Generative AI for Object-Oriented Programming: Writing the Right Code and Reasoning the Right Logic
- URL: http://arxiv.org/abs/2508.05005v1
- Date: Thu, 07 Aug 2025 03:38:17 GMT
- Title: Generative AI for Object-Oriented Programming: Writing the Right Code and Reasoning the Right Logic
- Authors: Gang Xu, Airong Wang, Yushan Pan,
- Abstract summary: Large language models (LLMs) have diverse applications spanning finance, commonsense knowledge graphs, medicine, and visual analysis.<n>Our work aims to address this gap by presenting a vision from the perspectives of key stakeholders involved in an OOP task.<n> Furthermore, we propose ways to augment existing logical reasoning and code writing, ultimately enhancing the programming experience.

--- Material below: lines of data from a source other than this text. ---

-- ==== Sys2Proof/Machine/Dispatch.lean ====
section
/-! DEFINITION. The handler of each row of the opcode table (spec 40 R64), run on the state whose
`PC` the fetch has already advanced (spec 40 R63). -/

namespace Sys2Proof.Machine

def exec (i : Instr) (s : State) : Host.Outcome State Fault Refusal :=
  match i with
  | .cls ignored => Sys2Proof.Machine.execCls ignored s
  | .ret ignored => Sys2Proof.Machine.execRet ignored s
  | .jpAddr nnn => Sys2Proof.Machine.execJpAddr nnn s
  | .callAddr nnn => Sys2Proof.Machine.execCallAddr nnn s
  | .seVxByte x kk => Sys2Proof.Machine.execSeVxByte x kk s
  | .sneVxByte x kk => Sys2Proof.Machine.execSneVxByte x kk s
  | .seVxVy x y => Sys2Proof.Machine.execSeVxVy x y s
  | .ldVxByte x kk => Sys2Proof.Machine.execLdVxByte x kk s
  | .addVxByte x kk => Sys2Proof.Machine.execAddVxByte x kk s
  | .ldVxVy x y => Sys2Proof.Machine.execLdVxVy x y s
  | .orVxVy x y => Sys2Proof.Machine.execOrVxVy x y s
  | .andVxVy x y => Sys2Proof.Machine.execAndVxVy x y s
  | .xorVxVy x y => Sys2Proof.Machine.execXorVxVy x y s
  | .addVxVy x y => Sys2Proof.Machine.execAddVxVy x y s
  | .subVxVy x y => Sys2Proof.Machine.execSubVxVy x y s
  | .shrVxVy x y => Sys2Proof.Machine.execShrVxVy x y s
  | .subnVxVy x y => Sys2Proof.Machine.execSubnVxVy x y s
  | .shlVxVy x y => Sys2Proof.Machine.execShlVxVy x y s
  | .sneVxVy x y => Sys2Proof.Machine.execSneVxVy x y s
  | .ldIAddr nnn => Sys2Proof.Machine.execLdIAddr nnn s
  | .jpV0Addr nnn => Sys2Proof.Machine.execJpV0Addr nnn s
  | .rndVxByte x kk => Sys2Proof.Machine.execRndVxByte x kk s
  | .drwVxVyN x y n => Sys2Proof.Machine.execDrwVxVyN x y n s
  | .skpVx x => Sys2Proof.Machine.execSkpVx x s
  | .sknpVx x => Sys2Proof.Machine.execSknpVx x s
  | .ldVxDt x => Sys2Proof.Machine.execLdVxDt x s
  | .ldVxK x => Sys2Proof.Machine.execLdVxK x s
  | .ldDtVx x => Sys2Proof.Machine.execLdDtVx x s
  | .ldStVx x => Sys2Proof.Machine.execLdStVx x s
  | .addIVx x => Sys2Proof.Machine.execAddIVx x s
  | .ldFVx x => Sys2Proof.Machine.execLdFVx x s
  | .ldBVx x => Sys2Proof.Machine.execLdBVx x s
  | .ldMemIVx x => Sys2Proof.Machine.execLdMemIVx x s
  | .ldVxMemI x => Sys2Proof.Machine.execLdVxMemI x s

end Sys2Proof.Machine
end

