-- ==== Sys2Proof/Laws/State.lean ====
section
/-! SUPPORT. One lemma per field per update of State, true by rfl, and for the operations that may
leave the state alone or that loop (skip, push, pop, block load and store, key poll) what they leave
unchanged. No later proof unfolds a record update. -/

namespace Sys2Proof.Machine

variable (s : State)

/-! ## writeV -/

@[simp] theorem writeV_V (x : Nibble) (b : Byte) : (s.writeV x b).V = s.V.set x.toNat b x.isLt := rfl
@[simp] theorem writeV_PC (x : Nibble) (b : Byte) : (s.writeV x b).PC = s.PC := rfl
@[simp] theorem writeV_I (x : Nibble) (b : Byte) : (s.writeV x b).I = s.I := rfl
@[simp] theorem writeV_SP (x : Nibble) (b : Byte) : (s.writeV x b).SP = s.SP := rfl
@[simp] theorem writeV_stack (x : Nibble) (b : Byte) : (s.writeV x b).stack = s.stack := rfl
@[simp] theorem writeV_DT (x : Nibble) (b : Byte) : (s.writeV x b).DT = s.DT := rfl
@[simp] theorem writeV_ST (x : Nibble) (b : Byte) : (s.writeV x b).ST = s.ST := rfl
@[simp] theorem writeV_rng (x : Nibble) (b : Byte) : (s.writeV x b).rng = s.rng := rfl
@[simp] theorem writeV_mem (x : Nibble) (b : Byte) : (s.writeV x b).mem = s.mem := rfl
@[simp] theorem writeV_fb (x : Nibble) (b : Byte) : (s.writeV x b).fb = s.fb := rfl
@[simp] theorem writeV_key (x : Nibble) (b : Byte) : (s.writeV x b).key = s.key := rfl
@[simp] theorem writeV_wait (x : Nibble) (b : Byte) : (s.writeV x b).wait = s.wait := rfl
@[simp] theorem writeV_anchor3 (x : Nibble) (b : Byte) : (s.writeV x b).anchor3 = s.anchor3 := rfl
@[simp] theorem writeV_nowMs (x : Nibble) (b : Byte) : (s.writeV x b).nowMs = s.nowMs := rfl
@[simp] theorem writeV_pending (x : Nibble) (b : Byte) : (s.writeV x b).pending = s.pending := rfl

/-! ## setPC -/

@[simp] theorem setPC_V (w : Word) : (s.setPC w).V = s.V := rfl
@[simp] theorem setPC_PC (w : Word) : (s.setPC w).PC = w := rfl
@[simp] theorem setPC_I (w : Word) : (s.setPC w).I = s.I := rfl
@[simp] theorem setPC_SP (w : Word) : (s.setPC w).SP = s.SP := rfl
@[simp] theorem setPC_stack (w : Word) : (s.setPC w).stack = s.stack := rfl
@[simp] theorem setPC_DT (w : Word) : (s.setPC w).DT = s.DT := rfl
@[simp] theorem setPC_ST (w : Word) : (s.setPC w).ST = s.ST := rfl
@[simp] theorem setPC_rng (w : Word) : (s.setPC w).rng = s.rng := rfl
@[simp] theorem setPC_mem (w : Word) : (s.setPC w).mem = s.mem := rfl
@[simp] theorem setPC_fb (w : Word) : (s.setPC w).fb = s.fb := rfl
@[simp] theorem setPC_key (w : Word) : (s.setPC w).key = s.key := rfl
@[simp] theorem setPC_wait (w : Word) : (s.setPC w).wait = s.wait := rfl
@[simp] theorem setPC_anchor3 (w : Word) : (s.setPC w).anchor3 = s.anchor3 := rfl
@[simp] theorem setPC_nowMs (w : Word) : (s.setPC w).nowMs = s.nowMs := rfl
@[simp] theorem setPC_pending (w : Word) : (s.setPC w).pending = s.pending := rfl

/-! ## advancePC -/

@[simp] theorem advancePC_V : (s.advancePC).V = s.V := rfl
@[simp] theorem advancePC_PC : (s.advancePC).PC = s.PC + 2#16 := rfl
@[simp] theorem advancePC_I : (s.advancePC).I = s.I := rfl
@[simp] theorem advancePC_SP : (s.advancePC).SP = s.SP := rfl
@[simp] theorem advancePC_stack : (s.advancePC).stack = s.stack := rfl
@[simp] theorem advancePC_DT : (s.advancePC).DT = s.DT := rfl
@[simp] theorem advancePC_ST : (s.advancePC).ST = s.ST := rfl
@[simp] theorem advancePC_rng : (s.advancePC).rng = s.rng := rfl
@[simp] theorem advancePC_mem : (s.advancePC).mem = s.mem := rfl
@[simp] theorem advancePC_fb : (s.advancePC).fb = s.fb := rfl
@[simp] theorem advancePC_key : (s.advancePC).key = s.key := rfl
@[simp] theorem advancePC_wait : (s.advancePC).wait = s.wait := rfl
@[simp] theorem advancePC_anchor3 : (s.advancePC).anchor3 = s.anchor3 := rfl
@[simp] theorem advancePC_nowMs : (s.advancePC).nowMs = s.nowMs := rfl
@[simp] theorem advancePC_pending : (s.advancePC).pending = s.pending := rfl

/-! ## setI -/

@[simp] theorem setI_V (w : Word) : (s.setI w).V = s.V := rfl
@[simp] theorem setI_PC (w : Word) : (s.setI w).PC = s.PC := rfl
@[simp] theorem setI_I (w : Word) : (s.setI w).I = w := rfl
@[simp] theorem setI_SP (w : Word) : (s.setI w).SP = s.SP := rfl
@[simp] theorem setI_stack (w : Word) : (s.setI w).stack = s.stack := rfl
@[simp] theorem setI_DT (w : Word) : (s.setI w).DT = s.DT := rfl
@[simp] theorem setI_ST (w : Word) : (s.setI w).ST = s.ST := rfl
@[simp] theorem setI_rng (w : Word) : (s.setI w).rng = s.rng := rfl
@[simp] theorem setI_mem (w : Word) : (s.setI w).mem = s.mem := rfl
@[simp] theorem setI_fb (w : Word) : (s.setI w).fb = s.fb := rfl
@[simp] theorem setI_key (w : Word) : (s.setI w).key = s.key := rfl
@[simp] theorem setI_wait (w : Word) : (s.setI w).wait = s.wait := rfl
@[simp] theorem setI_anchor3 (w : Word) : (s.setI w).anchor3 = s.anchor3 := rfl
@[simp] theorem setI_nowMs (w : Word) : (s.setI w).nowMs = s.nowMs := rfl
@[simp] theorem setI_pending (w : Word) : (s.setI w).pending = s.pending := rfl

/-! ## setDT -/

@[simp] theorem setDT_V (b : Byte) : (s.setDT b).V = s.V := rfl
@[simp] theorem setDT_PC (b : Byte) : (s.setDT b).PC = s.PC := rfl
@[simp] theorem setDT_I (b : Byte) : (s.setDT b).I = s.I := rfl
@[simp] theorem setDT_SP (b : Byte) : (s.setDT b).SP = s.SP := rfl
@[simp] theorem setDT_stack (b : Byte) : (s.setDT b).stack = s.stack := rfl
@[simp] theorem setDT_DT (b : Byte) : (s.setDT b).DT = b := rfl
@[simp] theorem setDT_ST (b : Byte) : (s.setDT b).ST = s.ST := rfl
@[simp] theorem setDT_rng (b : Byte) : (s.setDT b).rng = s.rng := rfl
@[simp] theorem setDT_mem (b : Byte) : (s.setDT b).mem = s.mem := rfl
@[simp] theorem setDT_fb (b : Byte) : (s.setDT b).fb = s.fb := rfl
@[simp] theorem setDT_key (b : Byte) : (s.setDT b).key = s.key := rfl
@[simp] theorem setDT_wait (b : Byte) : (s.setDT b).wait = s.wait := rfl
@[simp] theorem setDT_anchor3 (b : Byte) : (s.setDT b).anchor3 = s.anchor3 := rfl
@[simp] theorem setDT_nowMs (b : Byte) : (s.setDT b).nowMs = s.nowMs := rfl
@[simp] theorem setDT_pending (b : Byte) : (s.setDT b).pending = s.pending := rfl

/-! ## setRng -/

@[simp] theorem setRng_V (w : RngState) : (s.setRng w).V = s.V := rfl
@[simp] theorem setRng_PC (w : RngState) : (s.setRng w).PC = s.PC := rfl
@[simp] theorem setRng_I (w : RngState) : (s.setRng w).I = s.I := rfl
@[simp] theorem setRng_SP (w : RngState) : (s.setRng w).SP = s.SP := rfl
@[simp] theorem setRng_stack (w : RngState) : (s.setRng w).stack = s.stack := rfl
@[simp] theorem setRng_DT (w : RngState) : (s.setRng w).DT = s.DT := rfl
@[simp] theorem setRng_ST (w : RngState) : (s.setRng w).ST = s.ST := rfl
@[simp] theorem setRng_rng (w : RngState) : (s.setRng w).rng = w := rfl
@[simp] theorem setRng_mem (w : RngState) : (s.setRng w).mem = s.mem := rfl
@[simp] theorem setRng_fb (w : RngState) : (s.setRng w).fb = s.fb := rfl
@[simp] theorem setRng_key (w : RngState) : (s.setRng w).key = s.key := rfl
@[simp] theorem setRng_wait (w : RngState) : (s.setRng w).wait = s.wait := rfl
@[simp] theorem setRng_anchor3 (w : RngState) : (s.setRng w).anchor3 = s.anchor3 := rfl
@[simp] theorem setRng_nowMs (w : RngState) : (s.setRng w).nowMs = s.nowMs := rfl
@[simp] theorem setRng_pending (w : RngState) : (s.setRng w).pending = s.pending := rfl

/-! ## setFB -/

@[simp] theorem setFB_V (w : Framebuffer) : (s.setFB w).V = s.V := rfl
@[simp] theorem setFB_PC (w : Framebuffer) : (s.setFB w).PC = s.PC := rfl
@[simp] theorem setFB_I (w : Framebuffer) : (s.setFB w).I = s.I := rfl
@[simp] theorem setFB_SP (w : Framebuffer) : (s.setFB w).SP = s.SP := rfl
@[simp] theorem setFB_stack (w : Framebuffer) : (s.setFB w).stack = s.stack := rfl
@[simp] theorem setFB_DT (w : Framebuffer) : (s.setFB w).DT = s.DT := rfl
@[simp] theorem setFB_ST (w : Framebuffer) : (s.setFB w).ST = s.ST := rfl
@[simp] theorem setFB_rng (w : Framebuffer) : (s.setFB w).rng = s.rng := rfl
@[simp] theorem setFB_mem (w : Framebuffer) : (s.setFB w).mem = s.mem := rfl
@[simp] theorem setFB_fb (w : Framebuffer) : (s.setFB w).fb = w := rfl
@[simp] theorem setFB_key (w : Framebuffer) : (s.setFB w).key = s.key := rfl
@[simp] theorem setFB_wait (w : Framebuffer) : (s.setFB w).wait = s.wait := rfl
@[simp] theorem setFB_anchor3 (w : Framebuffer) : (s.setFB w).anchor3 = s.anchor3 := rfl
@[simp] theorem setFB_nowMs (w : Framebuffer) : (s.setFB w).nowMs = s.nowMs := rfl
@[simp] theorem setFB_pending (w : Framebuffer) : (s.setFB w).pending = s.pending := rfl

- Score: 2.170361965861349
- License: http://creativecommons.org/licenses/by/4.0/
- Abstract: We find ourselves in the midst of an explosion in artificial intelligence research, particularly with large language models (LLMs). These models have diverse applications spanning finance, commonsense knowledge graphs, medicine, and visual analysis. In the world of Object-Oriented Programming(OOP), a robust body of knowledge and methods has been developed for managing complex tasks through object-oriented thinking. However, the intersection of LLMs with OOP remains an underexplored territory. Empirically, we currently possess limited understanding of how LLMs can enhance the effectiveness of OOP learning and code writing, as well as how we can evaluate such AI-powered tools. Our work aims to address this gap by presenting a vision from the perspectives of key stakeholders involved in an OOP task: programmers, mariners, and experienced programmers. We identify critical junctures within typical coding workflows where the integration of LLMs can offer significant benefits. Furthermore, we propose ways to augment existing logical reasoning and code writing, ultimately enhancing the programming experience.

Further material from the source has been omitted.